▸ **Task objective**
In the listing below, find the line holding "s.sense i := rfl" and the line holding "s.freeBlocks := rfl". Write out those two lines and all lines between, exactly, and nothing more.

▸ **Source material**
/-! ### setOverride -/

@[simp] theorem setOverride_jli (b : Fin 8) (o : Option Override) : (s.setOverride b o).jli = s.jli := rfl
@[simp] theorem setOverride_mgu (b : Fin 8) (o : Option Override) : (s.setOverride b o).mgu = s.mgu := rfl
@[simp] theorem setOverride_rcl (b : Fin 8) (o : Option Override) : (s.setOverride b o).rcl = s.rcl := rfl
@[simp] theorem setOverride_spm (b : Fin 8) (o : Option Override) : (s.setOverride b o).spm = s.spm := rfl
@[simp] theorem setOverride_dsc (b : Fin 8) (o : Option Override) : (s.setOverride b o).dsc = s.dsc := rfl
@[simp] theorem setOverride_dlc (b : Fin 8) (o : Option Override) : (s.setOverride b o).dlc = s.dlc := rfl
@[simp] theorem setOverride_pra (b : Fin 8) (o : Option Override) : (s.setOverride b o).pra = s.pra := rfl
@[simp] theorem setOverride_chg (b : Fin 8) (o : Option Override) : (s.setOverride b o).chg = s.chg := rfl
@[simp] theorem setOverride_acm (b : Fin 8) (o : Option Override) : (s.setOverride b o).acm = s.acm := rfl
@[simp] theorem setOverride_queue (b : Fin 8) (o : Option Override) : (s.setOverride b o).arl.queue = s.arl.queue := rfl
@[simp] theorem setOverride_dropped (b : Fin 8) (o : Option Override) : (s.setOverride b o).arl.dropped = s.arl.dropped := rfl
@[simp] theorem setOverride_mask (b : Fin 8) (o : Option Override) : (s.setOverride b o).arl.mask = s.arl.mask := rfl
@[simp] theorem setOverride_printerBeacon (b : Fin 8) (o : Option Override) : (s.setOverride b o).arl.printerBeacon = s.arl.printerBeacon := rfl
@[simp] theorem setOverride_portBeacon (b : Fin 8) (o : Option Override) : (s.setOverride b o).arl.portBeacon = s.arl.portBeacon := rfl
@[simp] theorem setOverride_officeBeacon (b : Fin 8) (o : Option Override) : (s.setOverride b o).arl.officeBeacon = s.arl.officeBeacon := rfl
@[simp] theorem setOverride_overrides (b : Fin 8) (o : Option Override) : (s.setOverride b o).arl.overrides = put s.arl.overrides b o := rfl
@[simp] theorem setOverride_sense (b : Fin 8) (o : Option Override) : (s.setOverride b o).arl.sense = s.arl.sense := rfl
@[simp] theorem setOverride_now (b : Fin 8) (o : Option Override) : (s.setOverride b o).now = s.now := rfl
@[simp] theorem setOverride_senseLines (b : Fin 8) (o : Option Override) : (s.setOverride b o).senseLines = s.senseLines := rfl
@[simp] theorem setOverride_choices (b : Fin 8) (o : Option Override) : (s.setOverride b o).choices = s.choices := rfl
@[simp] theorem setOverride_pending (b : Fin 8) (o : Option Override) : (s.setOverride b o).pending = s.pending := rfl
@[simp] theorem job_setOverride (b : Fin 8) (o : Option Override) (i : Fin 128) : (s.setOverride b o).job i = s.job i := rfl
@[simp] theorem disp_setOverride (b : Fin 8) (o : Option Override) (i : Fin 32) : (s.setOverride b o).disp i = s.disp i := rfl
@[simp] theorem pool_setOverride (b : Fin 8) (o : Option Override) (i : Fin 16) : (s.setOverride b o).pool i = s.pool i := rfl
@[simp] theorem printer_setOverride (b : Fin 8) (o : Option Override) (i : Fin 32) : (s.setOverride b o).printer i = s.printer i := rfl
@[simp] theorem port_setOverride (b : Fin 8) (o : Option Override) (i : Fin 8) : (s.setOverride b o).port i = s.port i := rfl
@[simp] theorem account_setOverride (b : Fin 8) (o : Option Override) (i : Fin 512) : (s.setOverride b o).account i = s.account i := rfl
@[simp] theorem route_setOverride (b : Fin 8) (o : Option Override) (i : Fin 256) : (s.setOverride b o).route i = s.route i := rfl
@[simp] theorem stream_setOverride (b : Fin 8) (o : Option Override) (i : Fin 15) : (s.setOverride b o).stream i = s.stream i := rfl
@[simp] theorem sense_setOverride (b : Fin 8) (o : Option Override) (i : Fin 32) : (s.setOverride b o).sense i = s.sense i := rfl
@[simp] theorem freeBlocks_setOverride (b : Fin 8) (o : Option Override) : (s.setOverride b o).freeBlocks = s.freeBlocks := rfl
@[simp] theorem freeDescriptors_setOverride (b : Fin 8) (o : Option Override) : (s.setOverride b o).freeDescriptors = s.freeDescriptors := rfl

▸ **Task answer**
@[simp] theorem sense_setOverride (b : Fin 8) (o : Option Override) (i : Fin 32) : (s.setOverride b o).sense i = s.sense i := rfl
@[simp] theorem freeBlocks_setOverride (b : Fin 8) (o : Option Override) : (s.setOverride b o).freeBlocks = s.freeBlocks := rfl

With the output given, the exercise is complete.